Saved entries:
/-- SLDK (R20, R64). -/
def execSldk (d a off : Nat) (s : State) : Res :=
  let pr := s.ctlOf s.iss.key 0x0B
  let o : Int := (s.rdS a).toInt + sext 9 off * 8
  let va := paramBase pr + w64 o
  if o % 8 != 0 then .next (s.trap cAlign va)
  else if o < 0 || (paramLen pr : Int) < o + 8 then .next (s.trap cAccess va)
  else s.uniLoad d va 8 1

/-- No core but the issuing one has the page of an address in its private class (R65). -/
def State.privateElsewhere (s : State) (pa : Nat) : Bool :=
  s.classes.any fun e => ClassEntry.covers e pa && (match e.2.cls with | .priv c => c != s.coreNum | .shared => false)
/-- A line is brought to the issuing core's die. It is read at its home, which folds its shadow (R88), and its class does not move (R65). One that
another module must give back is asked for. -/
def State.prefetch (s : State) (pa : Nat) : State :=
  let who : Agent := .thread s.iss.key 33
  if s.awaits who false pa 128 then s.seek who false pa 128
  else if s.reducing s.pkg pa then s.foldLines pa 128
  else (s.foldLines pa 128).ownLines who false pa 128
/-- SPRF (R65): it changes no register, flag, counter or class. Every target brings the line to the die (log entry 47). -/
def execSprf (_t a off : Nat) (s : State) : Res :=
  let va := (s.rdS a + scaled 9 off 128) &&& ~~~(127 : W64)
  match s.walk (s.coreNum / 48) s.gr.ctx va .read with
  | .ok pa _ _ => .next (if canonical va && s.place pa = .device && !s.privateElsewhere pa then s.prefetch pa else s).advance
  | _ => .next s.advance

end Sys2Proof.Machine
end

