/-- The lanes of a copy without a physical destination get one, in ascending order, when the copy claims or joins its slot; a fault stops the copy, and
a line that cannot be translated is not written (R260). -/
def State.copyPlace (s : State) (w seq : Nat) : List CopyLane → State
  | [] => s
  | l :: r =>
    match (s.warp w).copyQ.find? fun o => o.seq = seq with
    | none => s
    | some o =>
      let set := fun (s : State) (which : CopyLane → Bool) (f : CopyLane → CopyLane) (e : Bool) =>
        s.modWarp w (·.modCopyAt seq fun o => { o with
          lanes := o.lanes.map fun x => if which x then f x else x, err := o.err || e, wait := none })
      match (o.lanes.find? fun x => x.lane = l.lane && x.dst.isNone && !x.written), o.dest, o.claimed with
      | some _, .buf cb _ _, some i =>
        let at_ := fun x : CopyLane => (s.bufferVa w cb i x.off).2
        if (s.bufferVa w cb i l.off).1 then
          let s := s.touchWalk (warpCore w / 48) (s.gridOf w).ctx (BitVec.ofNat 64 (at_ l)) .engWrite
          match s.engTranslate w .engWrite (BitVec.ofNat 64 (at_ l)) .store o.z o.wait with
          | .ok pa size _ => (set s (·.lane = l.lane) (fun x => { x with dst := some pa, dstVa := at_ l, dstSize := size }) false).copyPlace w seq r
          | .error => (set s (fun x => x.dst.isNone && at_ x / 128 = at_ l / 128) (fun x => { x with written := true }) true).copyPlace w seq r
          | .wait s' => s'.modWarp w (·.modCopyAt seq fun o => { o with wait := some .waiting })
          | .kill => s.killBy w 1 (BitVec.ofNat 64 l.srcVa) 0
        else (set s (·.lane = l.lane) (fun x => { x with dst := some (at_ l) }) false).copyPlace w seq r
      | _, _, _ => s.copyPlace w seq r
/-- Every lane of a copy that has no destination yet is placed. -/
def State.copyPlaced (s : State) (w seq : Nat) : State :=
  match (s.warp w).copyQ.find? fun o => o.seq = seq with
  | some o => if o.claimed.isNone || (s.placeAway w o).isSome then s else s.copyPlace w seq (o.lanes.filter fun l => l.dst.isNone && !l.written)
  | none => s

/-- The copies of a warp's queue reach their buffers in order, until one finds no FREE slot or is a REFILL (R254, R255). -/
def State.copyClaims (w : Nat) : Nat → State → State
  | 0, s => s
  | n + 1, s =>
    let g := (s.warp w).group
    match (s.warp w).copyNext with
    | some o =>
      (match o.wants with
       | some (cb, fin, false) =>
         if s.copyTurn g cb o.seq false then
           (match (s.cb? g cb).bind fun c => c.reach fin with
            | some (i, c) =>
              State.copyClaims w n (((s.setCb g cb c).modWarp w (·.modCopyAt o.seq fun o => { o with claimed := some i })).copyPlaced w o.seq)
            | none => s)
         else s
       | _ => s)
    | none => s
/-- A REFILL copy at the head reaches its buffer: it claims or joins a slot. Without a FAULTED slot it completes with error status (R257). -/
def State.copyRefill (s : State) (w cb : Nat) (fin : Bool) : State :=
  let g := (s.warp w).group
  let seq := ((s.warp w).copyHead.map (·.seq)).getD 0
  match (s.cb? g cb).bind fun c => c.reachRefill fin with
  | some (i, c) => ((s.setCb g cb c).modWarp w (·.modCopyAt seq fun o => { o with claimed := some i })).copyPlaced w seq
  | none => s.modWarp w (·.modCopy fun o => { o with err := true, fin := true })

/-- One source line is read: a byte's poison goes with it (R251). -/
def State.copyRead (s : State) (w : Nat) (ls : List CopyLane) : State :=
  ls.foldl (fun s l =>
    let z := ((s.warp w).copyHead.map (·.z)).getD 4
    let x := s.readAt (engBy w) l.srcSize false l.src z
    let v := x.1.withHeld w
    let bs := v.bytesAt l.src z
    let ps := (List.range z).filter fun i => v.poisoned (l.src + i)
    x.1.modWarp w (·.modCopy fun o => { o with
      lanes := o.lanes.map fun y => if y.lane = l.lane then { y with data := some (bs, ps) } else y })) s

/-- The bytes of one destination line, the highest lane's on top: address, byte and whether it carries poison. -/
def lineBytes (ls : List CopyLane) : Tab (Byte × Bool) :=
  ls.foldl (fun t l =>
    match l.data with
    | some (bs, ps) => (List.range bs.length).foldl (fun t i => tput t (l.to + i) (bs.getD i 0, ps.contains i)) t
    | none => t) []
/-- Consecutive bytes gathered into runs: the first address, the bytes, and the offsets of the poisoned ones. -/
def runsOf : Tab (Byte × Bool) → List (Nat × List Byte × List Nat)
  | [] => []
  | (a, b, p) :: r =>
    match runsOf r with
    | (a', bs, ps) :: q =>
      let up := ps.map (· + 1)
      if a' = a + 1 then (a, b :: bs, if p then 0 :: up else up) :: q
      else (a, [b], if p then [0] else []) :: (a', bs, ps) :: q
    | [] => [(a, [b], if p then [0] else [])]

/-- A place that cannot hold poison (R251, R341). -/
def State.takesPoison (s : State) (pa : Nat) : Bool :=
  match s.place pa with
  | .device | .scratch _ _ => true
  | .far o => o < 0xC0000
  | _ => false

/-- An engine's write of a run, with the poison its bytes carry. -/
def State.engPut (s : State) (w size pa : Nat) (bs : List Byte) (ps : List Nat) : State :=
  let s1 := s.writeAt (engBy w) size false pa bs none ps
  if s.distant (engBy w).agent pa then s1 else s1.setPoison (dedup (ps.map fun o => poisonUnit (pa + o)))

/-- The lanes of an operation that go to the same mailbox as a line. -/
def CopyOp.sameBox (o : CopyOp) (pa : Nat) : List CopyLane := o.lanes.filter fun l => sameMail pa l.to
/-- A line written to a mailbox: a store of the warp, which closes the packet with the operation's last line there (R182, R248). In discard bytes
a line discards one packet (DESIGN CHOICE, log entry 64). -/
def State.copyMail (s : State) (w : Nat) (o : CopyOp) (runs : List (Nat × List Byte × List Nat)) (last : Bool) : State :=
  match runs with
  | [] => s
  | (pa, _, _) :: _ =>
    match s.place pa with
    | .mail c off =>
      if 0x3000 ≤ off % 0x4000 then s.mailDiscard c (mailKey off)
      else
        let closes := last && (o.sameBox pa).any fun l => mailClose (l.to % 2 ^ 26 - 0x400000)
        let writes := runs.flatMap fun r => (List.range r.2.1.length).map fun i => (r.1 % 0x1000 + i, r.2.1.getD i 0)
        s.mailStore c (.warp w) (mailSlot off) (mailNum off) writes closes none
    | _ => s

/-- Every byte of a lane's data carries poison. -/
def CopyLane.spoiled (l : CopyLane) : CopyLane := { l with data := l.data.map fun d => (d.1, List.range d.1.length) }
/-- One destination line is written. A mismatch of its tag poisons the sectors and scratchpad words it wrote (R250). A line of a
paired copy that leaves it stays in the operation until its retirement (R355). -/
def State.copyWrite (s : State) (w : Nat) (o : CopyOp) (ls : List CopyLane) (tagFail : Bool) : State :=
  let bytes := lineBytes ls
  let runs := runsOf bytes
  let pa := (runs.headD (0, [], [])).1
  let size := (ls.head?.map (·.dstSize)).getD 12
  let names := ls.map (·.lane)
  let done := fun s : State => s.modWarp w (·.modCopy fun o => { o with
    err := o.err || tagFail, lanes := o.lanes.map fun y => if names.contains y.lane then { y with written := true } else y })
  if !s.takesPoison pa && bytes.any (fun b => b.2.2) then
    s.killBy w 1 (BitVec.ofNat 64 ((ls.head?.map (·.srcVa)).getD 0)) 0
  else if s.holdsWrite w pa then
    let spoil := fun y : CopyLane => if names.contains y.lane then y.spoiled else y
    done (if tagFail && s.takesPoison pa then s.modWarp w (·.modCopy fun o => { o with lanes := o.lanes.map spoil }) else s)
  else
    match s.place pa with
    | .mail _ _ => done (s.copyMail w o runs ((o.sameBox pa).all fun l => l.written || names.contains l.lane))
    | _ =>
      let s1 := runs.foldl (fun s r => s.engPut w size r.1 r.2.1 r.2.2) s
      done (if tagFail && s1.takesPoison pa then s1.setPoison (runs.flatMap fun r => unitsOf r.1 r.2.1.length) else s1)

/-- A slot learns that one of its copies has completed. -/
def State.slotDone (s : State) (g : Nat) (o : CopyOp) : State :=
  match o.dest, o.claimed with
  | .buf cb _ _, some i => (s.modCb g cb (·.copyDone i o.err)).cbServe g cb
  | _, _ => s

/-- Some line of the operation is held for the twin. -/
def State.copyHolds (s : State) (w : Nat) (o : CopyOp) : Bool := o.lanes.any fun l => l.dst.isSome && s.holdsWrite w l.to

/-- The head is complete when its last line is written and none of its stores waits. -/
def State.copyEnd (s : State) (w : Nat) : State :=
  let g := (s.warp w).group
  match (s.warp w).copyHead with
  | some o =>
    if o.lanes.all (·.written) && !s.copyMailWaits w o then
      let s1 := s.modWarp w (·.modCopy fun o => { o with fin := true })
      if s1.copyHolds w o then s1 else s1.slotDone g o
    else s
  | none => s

Assignment: The required output is the stretch of entries above from the line containing "l.dst.isNone && !l.written)" through the line containing "status (R257). -/", reproduced exactly.

Answer to this task:
  | some o => if o.claimed.isNone || (s.placeAway w o).isSome then s else s.copyPlace w seq (o.lanes.filter fun l => l.dst.isNone && !l.written)
  | none => s

/-- The copies of a warp's queue reach their buffers in order, until one finds no FREE slot or is a REFILL (R254, R255). -/
def State.copyClaims (w : Nat) : Nat → State → State
  | 0, s => s
  | n + 1, s =>
    let g := (s.warp w).group
    match (s.warp w).copyNext with
    | some o =>
      (match o.wants with
       | some (cb, fin, false) =>
         if s.copyTurn g cb o.seq false then
           (match (s.cb? g cb).bind fun c => c.reach fin with
            | some (i, c) =>
              State.copyClaims w n (((s.setCb g cb c).modWarp w (·.modCopyAt o.seq fun o => { o with claimed := some i })).copyPlaced w o.seq)
            | none => s)
         else s
       | _ => s)
    | none => s
/-- A REFILL copy at the head reaches its buffer: it claims or joins a slot. Without a FAULTED slot it completes with error status (R257). -/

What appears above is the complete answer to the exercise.